Scan the data below and copy each line where "that" occurs.

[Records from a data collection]
[Start of section]

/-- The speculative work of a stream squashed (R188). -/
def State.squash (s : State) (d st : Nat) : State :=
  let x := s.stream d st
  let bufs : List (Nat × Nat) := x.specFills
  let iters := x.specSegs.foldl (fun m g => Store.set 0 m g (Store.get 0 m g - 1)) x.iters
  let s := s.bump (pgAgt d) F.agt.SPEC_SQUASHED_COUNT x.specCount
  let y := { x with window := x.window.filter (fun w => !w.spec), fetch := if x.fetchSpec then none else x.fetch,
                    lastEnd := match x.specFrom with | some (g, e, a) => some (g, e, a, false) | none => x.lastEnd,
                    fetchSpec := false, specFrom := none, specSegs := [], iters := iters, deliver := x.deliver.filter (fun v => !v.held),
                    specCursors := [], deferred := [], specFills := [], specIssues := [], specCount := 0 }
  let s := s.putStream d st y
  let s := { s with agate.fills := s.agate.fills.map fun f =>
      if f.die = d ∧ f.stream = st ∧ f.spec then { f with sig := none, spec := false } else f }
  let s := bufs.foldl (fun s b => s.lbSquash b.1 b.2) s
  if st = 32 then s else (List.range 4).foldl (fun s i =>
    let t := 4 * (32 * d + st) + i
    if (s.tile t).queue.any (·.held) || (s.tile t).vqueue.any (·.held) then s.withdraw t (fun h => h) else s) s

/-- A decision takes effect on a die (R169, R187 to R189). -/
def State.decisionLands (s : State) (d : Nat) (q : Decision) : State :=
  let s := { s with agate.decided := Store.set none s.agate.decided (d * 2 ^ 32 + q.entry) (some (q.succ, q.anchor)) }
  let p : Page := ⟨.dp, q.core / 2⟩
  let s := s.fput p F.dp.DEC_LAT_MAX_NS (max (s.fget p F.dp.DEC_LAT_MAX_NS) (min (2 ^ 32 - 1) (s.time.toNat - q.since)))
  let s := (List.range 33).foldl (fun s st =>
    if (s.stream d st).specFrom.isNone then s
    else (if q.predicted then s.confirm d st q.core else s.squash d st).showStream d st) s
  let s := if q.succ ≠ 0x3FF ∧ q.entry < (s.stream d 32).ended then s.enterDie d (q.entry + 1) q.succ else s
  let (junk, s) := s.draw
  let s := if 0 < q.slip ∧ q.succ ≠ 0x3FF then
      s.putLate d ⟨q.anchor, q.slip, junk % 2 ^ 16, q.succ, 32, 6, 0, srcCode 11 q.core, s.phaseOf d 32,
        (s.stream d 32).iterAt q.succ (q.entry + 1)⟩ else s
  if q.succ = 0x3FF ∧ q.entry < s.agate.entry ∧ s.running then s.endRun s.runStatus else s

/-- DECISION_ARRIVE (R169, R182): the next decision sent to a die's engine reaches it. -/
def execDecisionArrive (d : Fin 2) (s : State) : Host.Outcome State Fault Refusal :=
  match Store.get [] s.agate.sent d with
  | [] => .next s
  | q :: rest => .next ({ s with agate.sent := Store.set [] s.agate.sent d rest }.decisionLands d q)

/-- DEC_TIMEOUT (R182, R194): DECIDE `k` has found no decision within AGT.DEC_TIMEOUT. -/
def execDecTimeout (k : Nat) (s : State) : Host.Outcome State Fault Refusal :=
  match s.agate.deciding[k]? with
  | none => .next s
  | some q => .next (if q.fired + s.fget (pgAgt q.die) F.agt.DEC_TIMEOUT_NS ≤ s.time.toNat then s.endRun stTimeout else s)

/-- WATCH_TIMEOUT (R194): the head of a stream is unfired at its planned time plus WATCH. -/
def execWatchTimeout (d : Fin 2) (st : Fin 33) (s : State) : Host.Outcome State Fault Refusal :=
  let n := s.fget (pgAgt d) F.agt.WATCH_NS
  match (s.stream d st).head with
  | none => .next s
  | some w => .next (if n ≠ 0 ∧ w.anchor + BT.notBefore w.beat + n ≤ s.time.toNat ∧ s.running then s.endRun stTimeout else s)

[End of section]
[Start of section]

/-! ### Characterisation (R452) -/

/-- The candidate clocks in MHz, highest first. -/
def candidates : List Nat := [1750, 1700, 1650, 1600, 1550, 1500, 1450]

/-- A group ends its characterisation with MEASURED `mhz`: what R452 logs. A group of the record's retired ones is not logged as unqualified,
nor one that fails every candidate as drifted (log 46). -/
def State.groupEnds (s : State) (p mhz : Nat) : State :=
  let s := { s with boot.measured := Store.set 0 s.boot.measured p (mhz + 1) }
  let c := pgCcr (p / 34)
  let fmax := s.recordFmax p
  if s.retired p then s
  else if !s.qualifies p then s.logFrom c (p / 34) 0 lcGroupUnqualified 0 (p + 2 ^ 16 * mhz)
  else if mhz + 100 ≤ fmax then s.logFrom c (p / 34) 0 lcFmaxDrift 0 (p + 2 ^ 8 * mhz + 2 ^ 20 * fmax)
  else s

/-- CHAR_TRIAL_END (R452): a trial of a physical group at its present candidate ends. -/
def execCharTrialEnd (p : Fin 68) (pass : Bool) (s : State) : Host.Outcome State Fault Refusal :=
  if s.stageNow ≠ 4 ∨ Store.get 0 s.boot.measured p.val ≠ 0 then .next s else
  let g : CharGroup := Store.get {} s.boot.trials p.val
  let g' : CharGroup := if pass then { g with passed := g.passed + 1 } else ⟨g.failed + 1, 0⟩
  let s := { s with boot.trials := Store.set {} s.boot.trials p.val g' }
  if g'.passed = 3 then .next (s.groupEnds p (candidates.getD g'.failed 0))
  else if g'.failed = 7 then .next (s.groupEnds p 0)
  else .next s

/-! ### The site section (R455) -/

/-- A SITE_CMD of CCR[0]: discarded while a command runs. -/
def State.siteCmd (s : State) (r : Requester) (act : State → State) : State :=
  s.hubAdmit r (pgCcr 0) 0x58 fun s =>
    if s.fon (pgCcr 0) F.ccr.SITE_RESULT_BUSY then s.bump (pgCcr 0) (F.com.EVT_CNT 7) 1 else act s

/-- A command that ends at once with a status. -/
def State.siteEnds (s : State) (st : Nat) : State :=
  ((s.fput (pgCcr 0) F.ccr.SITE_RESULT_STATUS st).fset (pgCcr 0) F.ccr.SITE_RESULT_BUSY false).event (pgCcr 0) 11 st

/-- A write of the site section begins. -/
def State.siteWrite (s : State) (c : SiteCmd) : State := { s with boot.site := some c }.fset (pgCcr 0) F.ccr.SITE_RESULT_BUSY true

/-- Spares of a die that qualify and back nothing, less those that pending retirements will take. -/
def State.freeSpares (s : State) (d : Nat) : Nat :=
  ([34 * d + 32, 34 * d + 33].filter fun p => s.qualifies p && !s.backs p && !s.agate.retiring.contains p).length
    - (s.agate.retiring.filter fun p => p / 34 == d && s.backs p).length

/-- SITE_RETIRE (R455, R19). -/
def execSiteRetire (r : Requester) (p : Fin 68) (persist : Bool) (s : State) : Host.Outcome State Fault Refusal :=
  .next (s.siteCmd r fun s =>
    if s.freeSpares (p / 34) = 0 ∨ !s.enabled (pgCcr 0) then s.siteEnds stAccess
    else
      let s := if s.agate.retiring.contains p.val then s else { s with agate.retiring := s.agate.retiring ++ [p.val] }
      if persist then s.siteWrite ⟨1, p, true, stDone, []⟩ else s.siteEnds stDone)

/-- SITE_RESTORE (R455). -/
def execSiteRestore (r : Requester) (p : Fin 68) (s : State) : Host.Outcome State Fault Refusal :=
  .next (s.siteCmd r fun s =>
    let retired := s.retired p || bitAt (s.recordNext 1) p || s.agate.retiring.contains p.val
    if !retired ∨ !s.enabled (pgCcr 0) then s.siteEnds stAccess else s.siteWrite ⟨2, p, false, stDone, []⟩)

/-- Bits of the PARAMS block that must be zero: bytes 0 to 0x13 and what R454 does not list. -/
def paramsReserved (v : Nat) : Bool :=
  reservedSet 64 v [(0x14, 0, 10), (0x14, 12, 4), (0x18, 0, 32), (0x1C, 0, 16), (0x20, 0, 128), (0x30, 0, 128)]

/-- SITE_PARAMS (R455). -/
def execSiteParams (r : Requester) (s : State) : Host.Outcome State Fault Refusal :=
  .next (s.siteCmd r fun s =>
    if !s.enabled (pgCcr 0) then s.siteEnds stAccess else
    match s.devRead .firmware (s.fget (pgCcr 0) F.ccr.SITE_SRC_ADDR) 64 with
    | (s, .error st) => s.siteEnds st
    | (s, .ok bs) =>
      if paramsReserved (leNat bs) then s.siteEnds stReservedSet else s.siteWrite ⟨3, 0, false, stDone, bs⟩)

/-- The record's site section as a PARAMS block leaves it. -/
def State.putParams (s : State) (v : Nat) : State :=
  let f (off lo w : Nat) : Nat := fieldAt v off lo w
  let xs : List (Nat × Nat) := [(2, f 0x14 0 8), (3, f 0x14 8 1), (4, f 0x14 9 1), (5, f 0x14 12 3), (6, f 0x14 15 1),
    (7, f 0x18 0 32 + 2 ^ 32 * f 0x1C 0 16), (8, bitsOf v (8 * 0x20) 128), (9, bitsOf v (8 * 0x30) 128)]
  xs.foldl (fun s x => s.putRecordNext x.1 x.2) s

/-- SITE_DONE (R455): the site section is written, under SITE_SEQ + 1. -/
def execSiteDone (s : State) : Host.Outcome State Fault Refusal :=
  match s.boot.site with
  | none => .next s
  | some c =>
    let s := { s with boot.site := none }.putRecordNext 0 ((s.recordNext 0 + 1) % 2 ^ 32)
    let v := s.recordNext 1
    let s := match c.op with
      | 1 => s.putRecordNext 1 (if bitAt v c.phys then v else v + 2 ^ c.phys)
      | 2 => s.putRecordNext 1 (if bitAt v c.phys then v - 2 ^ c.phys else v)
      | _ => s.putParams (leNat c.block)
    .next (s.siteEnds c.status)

[End of section]

-- Output --
nor one that fails every candidate as drifted (log 46). -/
/-- A command that ends at once with a status. -/
/-- Spares of a die that qualify and back nothing, less those that pending retirements will take. -/
/-- Bits of the PARAMS block that must be zero: bytes 0 to 0x13 and what R454 does not list. -/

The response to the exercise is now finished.